§ **PROBLEM DETAILS**: Retype exactly the stretch of lines that begins at the line containing "f).byte a = s.byte a := rfl" and ends at the last line of the data, with no other lines.

§ **GIVEN RECORDS**:
/-! ## `setKey` -/

@[simp] theorem State.setKey_v (k : Nat) (down : Bool) : (s.setKey k down).v = s.v := rfl
@[simp] theorem State.setKey_i (k : Nat) (down : Bool) : (s.setKey k down).i = s.i := rfl
@[simp] theorem State.setKey_pc (k : Nat) (down : Bool) : (s.setKey k down).pc = s.pc := rfl
@[simp] theorem State.setKey_stack (k : Nat) (down : Bool) : (s.setKey k down).stack = s.stack := rfl
@[simp] theorem State.setKey_sp (k : Nat) (down : Bool) : (s.setKey k down).sp = s.sp := rfl
@[simp] theorem State.setKey_dt (k : Nat) (down : Bool) : (s.setKey k down).dt = s.dt := rfl
@[simp] theorem State.setKey_st (k : Nat) (down : Bool) : (s.setKey k down).st = s.st := rfl
@[simp] theorem State.setKey_key (k : Nat) (down : Bool) : (s.setKey k down).key = s.key.setIfInBounds k down := rfl
@[simp] theorem State.setKey_vram (k : Nat) (down : Bool) : (s.setKey k down).vram = s.vram := rfl
@[simp] theorem State.setKey_ext (k : Nat) (down : Bool) : (s.setKey k down).ext = s.ext := rfl
@[simp] theorem State.setKey_mem (k : Nat) (down : Bool) : (s.setKey k down).mem = s.mem := rfl
@[simp] theorem State.setKey_ir (k : Nat) (down : Bool) : (s.setKey k down).ir = s.ir := rfl
@[simp] theorem State.setKey_audio (k : Nat) (down : Bool) : (s.setKey k down).audio = s.audio := rfl
@[simp] theorem State.setKey_status (k : Nat) (down : Bool) : (s.setKey k down).status = s.status := rfl
@[simp] theorem State.setKey_clockHz (k : Nat) (down : Bool) : (s.setKey k down).clockHz = s.clockHz := rfl
@[simp] theorem State.setKey_lastT (k : Nat) (down : Bool) : (s.setKey k down).lastT = s.lastT := rfl
@[simp] theorem State.setKey_fonts (k : Nat) (down : Bool) : (s.setKey k down).fonts = s.fonts := rfl
@[simp] theorem State.setKey_config (k : Nat) (down : Bool) : (s.setKey k down).config = s.config := rfl
@[simp] theorem State.setKey_burst (k : Nat) (down : Bool) : (s.setKey k down).burst = s.burst := rfl
@[simp] theorem State.setKey_draws (k : Nat) (down : Bool) : (s.setKey k down).draws = s.draws := rfl
@[simp] theorem State.setKey_agenda (k : Nat) (down : Bool) : (s.setKey k down).agenda = s.agenda := rfl

/-! ## Registers and bytes -/

@[simp] theorem State.reg_setReg_same (x : Reg) (b : Byte) : (s.setReg x b).reg x = b := by
  simp [State.reg]

theorem State.reg_setReg_ne {x r : Reg} (b : Byte) (h : r ≠ x) : (s.setReg x b).reg r = s.reg r := by
  have : x.val ≠ r.val := fun e => h (Fin.ext e.symm)
  simp [State.reg, Vector.getElem_set_ne, this]

theorem State.reg_setReg (x r : Reg) (b : Byte) : (s.setReg x b).reg r = if r = x then b else s.reg r := by
  by_cases h : r = x
  · subst h; simp
  · simp [h, State.reg_setReg_ne]

/-- The flag is what `VF` holds after a flag-writing instruction, whatever its destination (43_alu.md R143). -/
@[simp] theorem State.reg_setRegAndFlag_vf (x : Reg) (b f : Byte) : (s.setRegAndFlag x b f).reg vf = f := by
  simp [State.setRegAndFlag]

theorem State.reg_setRegAndFlag (x r : Reg) (b f : Byte) :
    (s.setRegAndFlag x b f).reg r = if r = vf then f else if r = x then b else s.reg r := by
  rw [State.setRegAndFlag, State.reg_setReg, State.reg_setReg]

@[simp] theorem State.reg_setPc (t : Nat) (x : Reg) : (s.setPc t).reg x = s.reg x := rfl
@[simp] theorem State.reg_audioStep (x : Reg) : s.audioStep.reg x = s.reg x := rfl
@[simp] theorem State.reg_endCycle (x : Reg) : s.endCycle.reg x = s.reg x := rfl
@[simp] theorem State.reg_faulted (f : CycleFault) (x : Reg) : (s.faulted f).reg x = s.reg x := rfl
@[simp] theorem State.byte_setReg (x : Reg) (b : Byte) (a : Nat) : (s.setReg x b).byte a = s.byte a := rfl
@[simp] theorem State.byte_setPc (t a : Nat) : (s.setPc t).byte a = s.byte a := rfl
@[simp] theorem State.byte_audioStep (a : Nat) : s.audioStep.byte a = s.byte a := rfl
@[simp] theorem State.byte_endCycle (a : Nat) : s.endCycle.byte a = s.byte a := rfl
@[simp] theorem State.byte_faulted (f : CycleFault) (a : Nat) : (s.faulted f).byte a = s.byte a := rfl

end Sys2Proof.Machine
end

§ **SOLUTION TO THIS EXERCISE**:
@[simp] theorem State.byte_faulted (f : CycleFault) (a : Nat) : (s.faulted f).byte a = s.byte a := rfl

end Sys2Proof.Machine
end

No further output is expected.